**Collected data:**
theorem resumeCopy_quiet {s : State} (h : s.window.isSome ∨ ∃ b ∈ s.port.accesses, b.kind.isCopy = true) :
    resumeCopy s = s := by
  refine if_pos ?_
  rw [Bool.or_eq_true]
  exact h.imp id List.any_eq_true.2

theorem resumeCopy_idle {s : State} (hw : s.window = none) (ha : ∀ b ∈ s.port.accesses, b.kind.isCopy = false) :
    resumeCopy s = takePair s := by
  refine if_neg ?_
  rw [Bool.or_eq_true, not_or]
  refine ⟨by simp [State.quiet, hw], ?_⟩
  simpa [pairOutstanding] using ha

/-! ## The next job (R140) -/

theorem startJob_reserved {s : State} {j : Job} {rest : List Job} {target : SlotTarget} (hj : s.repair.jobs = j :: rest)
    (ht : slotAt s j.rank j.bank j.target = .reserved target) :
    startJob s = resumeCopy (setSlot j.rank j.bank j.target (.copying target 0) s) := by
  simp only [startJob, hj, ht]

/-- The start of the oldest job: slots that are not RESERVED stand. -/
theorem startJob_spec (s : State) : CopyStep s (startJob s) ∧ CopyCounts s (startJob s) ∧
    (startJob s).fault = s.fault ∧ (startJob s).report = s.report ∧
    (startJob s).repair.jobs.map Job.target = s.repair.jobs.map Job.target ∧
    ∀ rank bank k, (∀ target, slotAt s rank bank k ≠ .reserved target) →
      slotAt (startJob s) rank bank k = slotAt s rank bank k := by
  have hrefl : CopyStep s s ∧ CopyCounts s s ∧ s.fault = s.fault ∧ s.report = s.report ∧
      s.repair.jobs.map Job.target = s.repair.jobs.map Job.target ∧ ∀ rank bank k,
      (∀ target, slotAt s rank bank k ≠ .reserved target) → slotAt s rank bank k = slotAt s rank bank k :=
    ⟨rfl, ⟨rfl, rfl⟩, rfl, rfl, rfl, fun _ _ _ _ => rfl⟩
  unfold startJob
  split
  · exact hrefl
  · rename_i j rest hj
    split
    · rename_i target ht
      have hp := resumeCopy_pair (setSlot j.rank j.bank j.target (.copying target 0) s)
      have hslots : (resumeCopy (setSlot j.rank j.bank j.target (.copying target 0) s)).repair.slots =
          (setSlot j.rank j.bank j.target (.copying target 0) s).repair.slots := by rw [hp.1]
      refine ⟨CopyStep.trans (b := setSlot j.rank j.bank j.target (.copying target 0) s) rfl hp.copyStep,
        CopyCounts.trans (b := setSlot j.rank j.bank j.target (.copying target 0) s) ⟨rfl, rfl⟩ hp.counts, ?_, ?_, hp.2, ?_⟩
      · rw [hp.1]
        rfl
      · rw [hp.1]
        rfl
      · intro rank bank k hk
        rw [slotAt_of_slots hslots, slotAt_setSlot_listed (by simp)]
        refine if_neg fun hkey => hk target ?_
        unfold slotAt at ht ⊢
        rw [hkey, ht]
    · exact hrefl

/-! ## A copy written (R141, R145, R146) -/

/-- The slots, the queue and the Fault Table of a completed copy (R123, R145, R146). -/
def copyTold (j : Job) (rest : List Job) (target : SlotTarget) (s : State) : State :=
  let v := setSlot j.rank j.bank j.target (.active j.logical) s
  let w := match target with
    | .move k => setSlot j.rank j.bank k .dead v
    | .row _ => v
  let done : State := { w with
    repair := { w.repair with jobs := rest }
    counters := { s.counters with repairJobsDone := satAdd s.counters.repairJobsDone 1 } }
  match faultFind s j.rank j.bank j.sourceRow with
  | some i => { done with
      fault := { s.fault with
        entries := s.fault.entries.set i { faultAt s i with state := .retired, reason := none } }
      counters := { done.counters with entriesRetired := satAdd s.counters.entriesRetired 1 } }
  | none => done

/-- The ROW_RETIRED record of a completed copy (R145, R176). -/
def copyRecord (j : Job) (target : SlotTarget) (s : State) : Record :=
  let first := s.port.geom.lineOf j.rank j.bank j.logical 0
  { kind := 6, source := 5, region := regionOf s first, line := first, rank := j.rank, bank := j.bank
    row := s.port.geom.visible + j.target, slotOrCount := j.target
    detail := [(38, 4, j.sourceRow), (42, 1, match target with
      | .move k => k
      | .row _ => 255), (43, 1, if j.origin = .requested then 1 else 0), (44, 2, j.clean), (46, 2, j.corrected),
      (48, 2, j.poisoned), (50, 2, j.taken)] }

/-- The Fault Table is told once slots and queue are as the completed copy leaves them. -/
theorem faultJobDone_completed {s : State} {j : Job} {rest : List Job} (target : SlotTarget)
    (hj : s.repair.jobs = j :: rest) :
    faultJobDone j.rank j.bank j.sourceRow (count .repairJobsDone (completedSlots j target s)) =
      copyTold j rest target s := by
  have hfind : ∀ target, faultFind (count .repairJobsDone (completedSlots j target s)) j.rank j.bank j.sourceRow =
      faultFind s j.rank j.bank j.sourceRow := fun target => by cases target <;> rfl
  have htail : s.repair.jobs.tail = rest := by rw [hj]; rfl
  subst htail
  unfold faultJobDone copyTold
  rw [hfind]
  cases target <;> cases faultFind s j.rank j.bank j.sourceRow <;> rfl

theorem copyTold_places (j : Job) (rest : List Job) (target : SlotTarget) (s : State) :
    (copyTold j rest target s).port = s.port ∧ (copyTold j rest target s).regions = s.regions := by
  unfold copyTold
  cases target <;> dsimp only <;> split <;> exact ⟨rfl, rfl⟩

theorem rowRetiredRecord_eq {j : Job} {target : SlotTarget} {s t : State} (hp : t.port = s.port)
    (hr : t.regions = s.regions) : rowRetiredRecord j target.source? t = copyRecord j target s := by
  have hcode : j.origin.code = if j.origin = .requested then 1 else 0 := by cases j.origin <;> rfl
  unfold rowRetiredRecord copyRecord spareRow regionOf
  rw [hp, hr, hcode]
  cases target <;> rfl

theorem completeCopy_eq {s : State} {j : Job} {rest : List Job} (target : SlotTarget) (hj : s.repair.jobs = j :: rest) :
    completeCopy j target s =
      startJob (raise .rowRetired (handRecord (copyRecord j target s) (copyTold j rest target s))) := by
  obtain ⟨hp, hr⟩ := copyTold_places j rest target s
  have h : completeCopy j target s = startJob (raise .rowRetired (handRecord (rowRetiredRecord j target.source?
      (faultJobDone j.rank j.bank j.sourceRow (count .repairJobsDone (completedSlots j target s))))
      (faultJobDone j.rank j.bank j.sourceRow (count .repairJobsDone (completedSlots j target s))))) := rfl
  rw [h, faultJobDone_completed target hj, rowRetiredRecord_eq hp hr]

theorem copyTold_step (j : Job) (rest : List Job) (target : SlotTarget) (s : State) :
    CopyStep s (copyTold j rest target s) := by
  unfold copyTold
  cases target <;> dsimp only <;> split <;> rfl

==

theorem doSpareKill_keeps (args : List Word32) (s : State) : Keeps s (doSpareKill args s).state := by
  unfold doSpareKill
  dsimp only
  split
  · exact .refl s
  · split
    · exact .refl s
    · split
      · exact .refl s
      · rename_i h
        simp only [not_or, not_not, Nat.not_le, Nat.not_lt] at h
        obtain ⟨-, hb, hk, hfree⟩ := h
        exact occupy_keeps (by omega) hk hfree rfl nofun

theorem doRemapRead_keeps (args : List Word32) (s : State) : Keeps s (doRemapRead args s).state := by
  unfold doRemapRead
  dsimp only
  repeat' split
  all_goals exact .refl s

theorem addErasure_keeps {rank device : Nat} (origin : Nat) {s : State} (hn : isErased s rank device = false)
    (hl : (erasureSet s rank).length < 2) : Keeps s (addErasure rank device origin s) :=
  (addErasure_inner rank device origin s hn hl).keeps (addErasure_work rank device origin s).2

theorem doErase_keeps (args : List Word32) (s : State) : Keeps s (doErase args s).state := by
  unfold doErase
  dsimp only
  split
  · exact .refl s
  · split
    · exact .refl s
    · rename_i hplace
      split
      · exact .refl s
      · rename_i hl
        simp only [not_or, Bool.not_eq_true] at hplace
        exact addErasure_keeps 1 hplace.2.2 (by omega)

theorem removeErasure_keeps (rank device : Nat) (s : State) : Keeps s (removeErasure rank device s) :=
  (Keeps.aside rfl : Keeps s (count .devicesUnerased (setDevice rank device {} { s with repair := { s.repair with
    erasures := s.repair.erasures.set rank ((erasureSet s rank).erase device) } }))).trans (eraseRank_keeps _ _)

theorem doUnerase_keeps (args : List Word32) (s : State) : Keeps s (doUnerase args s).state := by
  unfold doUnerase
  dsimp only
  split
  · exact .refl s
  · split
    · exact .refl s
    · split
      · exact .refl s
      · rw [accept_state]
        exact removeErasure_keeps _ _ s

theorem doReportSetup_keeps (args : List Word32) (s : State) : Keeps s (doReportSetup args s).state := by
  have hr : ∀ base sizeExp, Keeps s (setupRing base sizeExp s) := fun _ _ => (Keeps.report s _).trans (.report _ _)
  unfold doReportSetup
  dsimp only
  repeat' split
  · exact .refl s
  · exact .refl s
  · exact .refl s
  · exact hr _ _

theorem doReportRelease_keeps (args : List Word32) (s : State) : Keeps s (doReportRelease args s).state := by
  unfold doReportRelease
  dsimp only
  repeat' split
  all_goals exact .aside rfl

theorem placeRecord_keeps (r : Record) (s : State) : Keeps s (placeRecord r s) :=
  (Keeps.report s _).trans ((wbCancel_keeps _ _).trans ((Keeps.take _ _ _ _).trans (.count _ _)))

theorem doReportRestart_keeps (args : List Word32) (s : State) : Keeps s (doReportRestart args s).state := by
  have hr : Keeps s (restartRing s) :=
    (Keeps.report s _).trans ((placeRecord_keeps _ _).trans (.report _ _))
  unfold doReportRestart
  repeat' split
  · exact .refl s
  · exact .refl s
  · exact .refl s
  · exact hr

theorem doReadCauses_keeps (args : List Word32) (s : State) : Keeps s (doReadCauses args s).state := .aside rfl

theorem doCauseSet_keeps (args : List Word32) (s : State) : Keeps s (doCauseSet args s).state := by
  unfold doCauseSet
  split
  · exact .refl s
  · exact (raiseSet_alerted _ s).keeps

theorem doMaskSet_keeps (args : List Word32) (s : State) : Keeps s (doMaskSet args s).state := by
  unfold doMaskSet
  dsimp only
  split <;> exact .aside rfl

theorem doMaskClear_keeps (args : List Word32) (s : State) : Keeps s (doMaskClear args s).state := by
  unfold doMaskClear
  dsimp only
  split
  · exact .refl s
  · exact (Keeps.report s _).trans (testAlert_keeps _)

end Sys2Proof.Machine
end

**Activity:** In the entries above, count each line containing the word "kind" and reply with only the count.

**Answer below:** 3